После вчерашнего посещения Дома офицеров Юрик стал вдвое строже: Славку отчитал за недостаточно выпрямленную стойку и неподстриженные ногти.
А Нине с Клавой строго внушил:
— Если в борьбе лежа нижний борец обхватывает ногами ногу держащего противника, то удержание не считается.
Свету Юрик похвалил:
— У тебя «сутеми» неплохо. Молодец.
«Сутеми» — это приемы уступания.
Закончив тренировку, мы перешли к успокоительным упражнениям.
Когда мы успокоились, меня снова взбудоражили: в дверях появились загорелые отец и мать. Я отца не сразу признал, он был с усами и бородкой. Собственно, я его узнал лишь потому, что он стоял рядом с мамой.
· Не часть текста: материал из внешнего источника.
-- ==== Sys2Proof/Machine/Memory.lean ====
section
/-! DEFINITION. Memory: the physical map and its routes (R453 to R462), poison records (R390 to R392), page tables and
cached translations (R375 to R381), the checks of one access in the order of R225 and R325, and the three named accesses
`loadAt`, `storeAt` and `amoAt`, through which every engine reaches memory. Writes perform at once (log 30). -/

namespace Sys2Proof.Machine

/-! ### The physical address map -/

/-- What a physical address names (R453). -/
inductive Target where
  | hbm (die stack : Nat)
  | sram (die : Nat)
  | host
  | peer (m o : Nat)
  | outside
  deriving DecidableEq, Repr

def sramBase (die : Nat) : Nat := 0x008000000000 + die * 0x100000000

def target (pa : Nat) : Target :=
  if pa < 0x008000000000 then
    let off := pa % 0x2000000000
    if off < 0xC00000000 then .hbm (pa / 0x2000000000) 0
    else if off < 0x1800000000 then .hbm (pa / 0x2000000000) 1 else .outside
  else if pa < 0x008400000000 then
    if (pa - 0x008000000000) % 0x100000000 < 0x6000000 then .sram ((pa - 0x008000000000) / 0x100000000) else .outside
  else if 0x8000000000000 ≤ pa ∧ pa < 0x8000000000000 + 0x400000000000 then .host
  else if 0xC000000000000 ≤ pa ∧ pa < 0xC000000000000 + 0x400000000000 then
    .peer ((pa - 0xC000000000000) / 0x10000000000) ((pa - 0xC000000000000) % 0x10000000000)
  else .outside

/-- The leaf's loc field for a target (R453). -/
def Target.loc : Target → Option Nat
  | .hbm _ _ => some 0
  | .sram _ => some 1
  | .host => some 2
  | .peer _ _ => some 3
  | .outside => none

def rtBase (x : DWord) : Nat := (x.extractLsb' 0 20).toNat * 128
def rtSize (x : DWord) : Nat := (x.extractLsb' 32 19).toNat

/-- The den and the record-table segments are outside the map for translations and for the host (R453, R466). -/
def State.denHas (s : State) (pa : Nat) : Bool :=
  s.denBase.any fun p => decide (p.2 ≤ pa) && decide (pa < p.2 + smGet 0 s.denSize p.1)
def State.segHas (s : State) (pa : Nat) : Bool :=
  s.segs.any fun p =>
    let b := sramBase (p.1 % 4) + rtBase p.2
    decide (b ≤ pa) && decide (pa < b + 128 * rtSize p.2)
def mapOk (s : State) (pa loc : Nat) : Bool := (target pa).loc == some loc && !s.denHas pa && !s.segHas pa

/-! ### Routes and readiness (R454 to R461, R477, R478) -/

def readyBit (s : State) (i : Nat) : Bool := s.ready.getLsbD i
/-- Whether the edge between two adjacent dies is ready. -/
def edgeOk (s : State) (a b : Nat) : Bool :=
  let p := if a < b then (a, b) else (b, a)
  if p = (0, 1) then readyBit s 34 else if p = (0, 2) then readyBit s 35 else if p = (1, 3) then readyBit s 36
  else if p = (2, 3) then readyBit s 37 else false
/-- The dies that send a payload from one die to another, column first, the other way round a failed edge (R455). -/
def route (s : State) (a b : Nat) : Option (List Nat) :=
  if a = b then some []
  else if a + b = 3 then
    let m := (a / 2) * 2 + b % 2
    if edgeOk s a m && edgeOk s m b then some [a, m]
    else if edgeOk s a (3 - m) && edgeOk s (3 - m) b then some [a, 3 - m] else none
  else if edgeOk s a b then some [a] else none

def portDie (p : Nat) : Nat := if p < 5 then 0 else if p < 9 then 1 else if p < 13 then 2 else 3
/-- The ready ports of a peer's route, ascending (R459, R461). -/
def peerPorts (s : State) (m : Nat) : List Nat :=
  (List.range 18).filter fun p => (smGet 0 s.routes m).getLsbD p && readyBit s (16 + p)
/-- The port of a peer-window offset (R461). -/
def peerPort (s : State) (m o : Nat) : Option Nat :=
  let l := peerPorts s m
  l[(o / 4096) % l.length]?

/-- The home die of a physical address (R454); none when no path leads to it. -/
def homeDie (s : State) (pa : Nat) : Option Nat :=
  match target pa with
  | .hbm d _ => some d
  | .sram d => some d
  | .host => some 0
  | .peer m o => (peerPort s m o).map portDie
  | .outside => none

/-- Whether an access from a die can reach the memory of an address (R454, R455, R478). -/
def usable (s : State) (die pa : Nat) : Bool :=
  (match target pa with
   | .hbm d st => readyBit s (8 + 2 * d + st)
   | .sram _ => true
   | .host => readyBit s 16
   | .peer _ _ => true
   | .outside => false) &&
  (match homeDie s pa with | some d => (route s die d).isSome | none => false)

/-- How a peer answers a request to an offset of its window (R462): 0 refused, 1 read only, 2 read and write, 3 poison. -/
def peerAns (pa : Nat) : Nat :=
  match target pa with
  | .peer m o => Config.peerGrant m (o / 0x200000) % 4
  | _ => 2

/-! ### Poison (R390 to R392) -/

/-- The controller of a physical address: HBM 2 × die + stack, shared SRAM 8 + die. -/
def ctlOf (pa : Nat) : Option Nat :=
  match target pa with
  | .hbm d st => some (2 * d + st)
  | .sram d => some (8 + d)
  | _ => none
def poisoned (s : State) (pa : Nat) : Bool :=
  match ctlOf pa with
  | some k =>
    let p := smGet {} s.poison k
    p.failed || p.sectors.contains (pa / 32 * 32) || p.frames.contains (pa / 4096 * 4096)
  | none => peerAns pa == 3
/-- A command processor's log of events (R173, R391): code and value. -/
def cpEvent (s : State) (code v : Nat) : State := { s with cpLog := s.cpLog ++ [(code, v)] }
/-- Sets done once every function has reported ready or failed (R477). -/
def checkDone (s : State) : State :=
  if (s.ready ||| s.failed).extractLsb' 0 42 = BitVec.allOnes 42 then { s with ready := s.ready ||| 1#64 <<< 63 } else s
/-- A function is reported failed: it is not ready (R477, R478). -/
def notReady (s : State) (i : Nat) : State :=
  checkDone { s with ready := s.ready &&& ~~~(1#64 <<< i), failed := s.failed ||| (1#64 <<< i) }

/-- A controller detects an uncorrectable error in a sector (R390, R391). -/
def addPoison (s : State) (pa : Nat) : State :=
  match ctlOf pa with
  | none => s
  | some k =>
    let p := smGet {} s.poison k
    if poisoned s pa then s
    else if p.sectors.length < 512 then
      let s := { s with poison := smPut s.poison k { p with sectors := (pa / 32 * 32) :: p.sectors } }
      if p.sectors.length + 1 = 448 then cpEvent s 1 k else s
    else if p.frames.length < 32 then
      cpEvent { s with poison := smPut s.poison k { p with frames := (pa / 4096 * 4096) :: p.frames } } 2 k
    else
      let s := { s with poison := smPut s.poison k { p with failed := true } }
      -- a failed HBM controller is not ready (R478)
      let s := if k < 8 then notReady s (8 + k) else s
      cpEvent s 3 k
/-- One request covering a sector clears its entry (R392). -/
def clearPoison (s : State) (pa : Nat) : State :=
  match ctlOf pa with
  | none => s
  | some k =>
    let p := smGet {} s.poison k
    { s with poison := smPut s.poison k { p with sectors := p.sectors.filter (· ≠ pa / 32 * 32) } }

def tagOf (s : State) (pa : Nat) : BitVec 4 := smGet 0 s.tags (pa / 32)

/-! ### Page tables (R375 to R378) -/

/-- The outcome of a walk: a leaf with the base and size of its page, a failure, poison on a table entry, or a table entry that
a peer refuses to give (R462). -/
inductive Xl where
  | ok (pte : DWord) (base size : Nat)
  | fail
  | bad
  | refused
  deriving DecidableEq, Repr

def pteV (e : DWord) : Bool := e.getLsbD 0
def pteLeaf (e : DWord) : Bool := e.getLsbD 1
def pteR (e : DWord) : Bool := e.getLsbD 4
def pteW (e : DWord) : Bool := e.getLsbD 5
def pteX (e : DWord) : Bool := e.getLsbD 6
def pteDev (e : DWord) : Bool := e.getLsbD 7
def pteTg (e : DWord) : Bool := e.getLsbD 8
def pteQuar (e : DWord) : Bool := e.getLsbD 9
def pteLoc (e : DWord) : Nat := (e.extractLsb' 10 2).toNat
def pteFrame (e : DWord) : Nat := (e.extractLsb' 12 40).toNat * 4096

/-- Reads a table word by physical address. -/
def pWord (s : State) (pa : Nat) : DWord := BitVec.ofNat 64 (memRd s.mem pa 8)

/-- The levels of a walk, each the lowest index bit and the index width (R376). -/
def walkLevels : List (Nat × Nat) := [(48, 8), (39, 9), (30, 9), (21, 9), (12, 9)]

/-- Whether a frame lies in the map (R378, R453), as a table or as the page of a leaf. -/
def frameOk (s : State) (pa : Nat) : Bool := target pa != .outside && !s.denHas pa && !s.segHas pa

/-- Walks from a table that the bits from `hi` upward lead to; a leaf is allowed from level 2 down (R376, R378). Beside the
outcome, the tables that valid entries led to, which a core may cache (R380). -/
def walkFrom (s : State) (die va : Nat) : Nat → Nat → List (Nat × Nat) → List (Nat × Nat) × Xl
  | _, _, [] => ([], .fail)
  | hi, tbl, (lo, w) :: rest =>
    let at' := tbl + 8 * (va / 2 ^ lo % 2 ^ w)
    if !frameOk s tbl then ([], .fail)
    else if !usable s die at' || poisoned s at' then ([(hi, tbl)], .bad)
    else if peerAns at' = 0 then ([(hi, tbl)], .refused)
    else
      let e := pWord s at'
      if !pteV e || e.extractLsb' 52 12 != 0 || e.extractLsb' 2 2 != 0 then ([(hi, tbl)], .fail)
      else if pteLeaf e then
        let size := 2 ^ lo
        if 39 ≤ lo || pteFrame e % size != 0 || (pteW e && !pteR e) || (pteTg e && decide (2 ≤ pteLoc e)) ||
            !mapOk s (pteFrame e + va % size) (pteLoc e) || !mapOk s (pteFrame e) (pteLoc e)
        then ([(hi, tbl)], .fail) else ([(hi, tbl)], .ok e (va / size * size) size)
      else if e.extractLsb' 2 10 != 0 || rest.isEmpty then ([(hi, tbl)], .fail)
      else let (p, r) := walkFrom s die va lo (pteFrame e) rest; ((hi, tbl) :: p, r)

/-- The address of an ASID's entry (R375). -/
def asidEntry (s : State) (asid : BitVec 10) : Nat := (s.asidtab.extractLsb' 12 40).toNat * 4096 + 16 * asid.toNat
/-- A whole walk with its tables (R375, R376). -/
def walkPath (s : State) (die : Nat) (asid : BitVec 10) (va : Nat) : List (Nat × Nat) × Xl :=
  let a := asidEntry s asid
  if !usable s die a || poisoned s a then ([], .bad)
  else
    let e := pWord s a
    if !e.getLsbD 0 || e.extractLsb' 1 11 != 0 || e.extractLsb' 52 12 != 0 || pWord s (a + 8) != 0 then ([], .fail)
    else walkFrom s die va 56 ((e.extractLsb' 12 40).toNat * 4096) walkLevels
def walk (s : State) (die : Nat) (asid : BitVec 10) (va : Nat) : Xl := (walkPath s die asid va).2

def TlbEntry.covers (t : TlbEntry) (asid : BitVec 10) (va : Nat) : Bool :=
  t.asid == asid && decide (t.base ≤ va) && decide (va < t.base + t.size)
def WalkEntry.covers (t : WalkEntry) (asid : BitVec 10) (va : Nat) : Bool := t.asid == asid && t.page == va / 2 ^ t.lo
/-- The walk that starts at a cached table. -/
def WalkEntry.go (s : State) (die va : Nat) (t : WalkEntry) : Xl :=
  (walkFrom s die va t.lo t.table (walkLevels.filter fun l => decide (l.1 < t.lo))).2

/-- Adds a translation to the structures of a core (R380). -/
def tlbAdd (s : State) (n : Nat) (t : TlbEntry) : State := s.updN n fun c => { c with tlb := t :: c.tlb.filter (· ≠ t) }
/-- Adds the tables of a walk to the walk cache of a core (R380). -/
def walkAdd (s : State) (n : Nat) (va : Nat) (p : List (Nat × Nat)) : State :=
  s.updN n fun c =>
    let l := p.map fun x => (⟨c.asid, x.1, va / 2 ^ x.1, x.2⟩ : WalkEntry)
    { c with walkc := l ++ c.walkc.filter fun t => !l.contains t }

/-- The translations that the active stream registers of a core keep ready (R255, R380). -/
def aheadOf (c : Core) : List TlbEntry := (c.str.q.map fun x => if x.2.active then x.2.ahead else []).flatten

/-- What the structures of a core may answer beside the tables (R381): cached leaves, and walks from cached tables that the
walk from the root no longer passes. -/
def oldXl (s : State) (n va : Nat) (path : List (Nat × Nat)) : List Xl :=
  let c := s.coreN n
  (((c.tlb ++ aheadOf c).filter fun t => t.covers c.asid va).map fun t => .ok t.pte t.base t.size) ++
  ((c.walkc.filter fun t => t.covers c.asid va && !path.contains (t.lo, t.table)).map (WalkEntry.go s (dieOf n) va))

/-- A byte outside the map fails its translation, whatever page covers it (R28, R453). -/
def Xl.inMap (s : State) (va : Nat) : Xl → Xl
  | .ok e b z => if mapOk s (pteFrame e + (va - b)) (pteLoc e) then .ok e b z else .fail
  | r => r

/-- Translates for a core. A pinned translation is used as it stands (R383). Where a cached translation or table differs from the
tables in memory, an access may use either (R381): a free choice (log 5). -/
def xlate (s : State) (n : Nat) (pins : List TlbEntry) (va : Nat) : State × Xl :=
  match pins.find? fun t => t.covers (s.coreN n).asid va with
  | some t => (s, (Xl.ok t.pte t.base t.size).inMap s va)
  | none =>
    let (path, r) := walkPath s (dieOf n) (s.coreN n).asid va
    let old := (oldXl s n va path).filter (· ≠ r)
    let q := if old.isEmpty then r else (r :: old).getD (s.pick (old.length + 1)) r
    let s := if old.isEmpty then s else s.bumpFree
    match q with
    | .ok e b z => (walkAdd (tlbAdd s n ⟨(s.coreN n).asid, b, z, e⟩) n va (if q = r then path else []), q.inMap s va)
    | _ => (s, q)

/-! ### Permissions (R379) -/

/-- The kind of an access. -/
inductive Kind where
  | fetch | load | store | amo | walkLoad | walkStore | tagSet
  deriving DecidableEq, Repr
def Kind.reads : Kind → Bool
  | .fetch | .load | .amo | .walkLoad => true
  | _ => false
def Kind.writes : Kind → Bool
  | .store | .amo | .walkStore | .tagSet => true
  | _ => false
/-- The cause of a failed translation (R378): 0x03 for reads, 0x04 for stores and atomics. -/
def Kind.pageFault (k : Kind) : BitVec 8 := if k.writes then 0x04 else 0x03

/-- The check of a leaf for a kind of access (R379). -/
def permFault (k : Kind) (e : DWord) : Option (BitVec 8) :=
  if pteQuar e then some 0x07
  else
    let ok := match k with
      | .fetch => pteX e
      | .load => pteR e
      | .store => pteW e
      | .amo => pteR e && pteW e && !pteDev e && decide (pteLoc e < 2)
      | .walkLoad => pteR e && !pteDev e
      | .walkStore => pteW e && !pteDev e
      | .tagSet => pteW e && pteTg e
    if ok then none else some 0x08

/-! ### Who makes an access, and the report ring (R389) -/

/-- The agent of an access: core, engine coded as `%cause`.src, the address and members it is attributed to, and the index. -/
structure Who where
  core : Nat
  src : Nat
  pc : VAddr
  members : Nat := 0
  index : Nat := 0
  deriving DecidableEq, Repr

/-- Appends an attribution entry to the core's report ring (R389). -/
def ringAppend (s : State) (w : Who) (cause : BitVec 8) (walkRead : Bool) (addr : DWord) (found expected : BitVec 4) : State :=
  let c := s.coreN w.core
  let seq := c.seq + 1
  let at' := smGet 0 s.ringBase (clusterOf w.core) + 4096 * (w.core % 24) + 64 * ((seq - 1).toNat % 64)
  let w0 := seq.toNat * 2 ^ 32 + cause.toNat * 2 ^ 24 + w.src * 2 ^ 21 + (if walkRead then 2 ^ 20 else 0) + c.asid.toNat
  let ws := [w0, w.core * 256 + c.rank, w.pc.toNat, w.members * 2 ^ 48 + w.index % 2 ^ 48, addr.toNat,
    found.toNat * 16 + expected.toNat, s.clock.toNat, 0]
  let m := (ws.zip (List.range 8)).foldl (fun m p => memWr m (at' + 8 * p.2) 8 p.1) s.mem
  ({ s with mem := m }).updN w.core fun c => { c with seq := seq }

/-- A deferred report on its way to its core (R132, R160, R275, R388). -/
def report (s : State) (n : Nat) (code : BitVec 8) (v : DWord) : State :=
  s.updN n fun c => { c with inflight := c.inflight ++ [⟨code, v⟩] }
— Мы вернулись! — воскликнули они.
Мать бросилась меня обнимать и целовать, а я, используя движения «сутеми», увиливал от объятий и поцелуев, однако не переходя в контратаку.
Я понимаю, что родители соскучились, сам соскучился, но нельзя же при всех тискать и лобызать меня, как маленького. Вот у отца — выдержка. Судя по глазам, он тоже был не прочь заключить меня в смертельные объятия, но сдерживался и расспрашивал Юрика про завод.
Затем мама наконец перестала меня тормошить, похвасталась, что они поймали в походе «щуку с бревно», дала мне секунду переодеться и повела домой за руку.
Я обернулся и скорчил всем рожу: ничего, мол, не поделаешь.
Дома я битый час слушал их рассказы о походе, которым сам Мюнхгаузен позавидовал бы. И под тропический ливень они попали, и чуть не утонули на болоте, и папа браконьера поймал.
— Самый большой браконьер — твой сахзавод, — заметил я отцу.
Он смутился:
— Очистные доведем до конца — вода в реке будет как слеза.
— Пока она слезами браконьеров полнится, — поддакнула мне мама. — Хорошо, хоть вы отходы ниже города спускаете…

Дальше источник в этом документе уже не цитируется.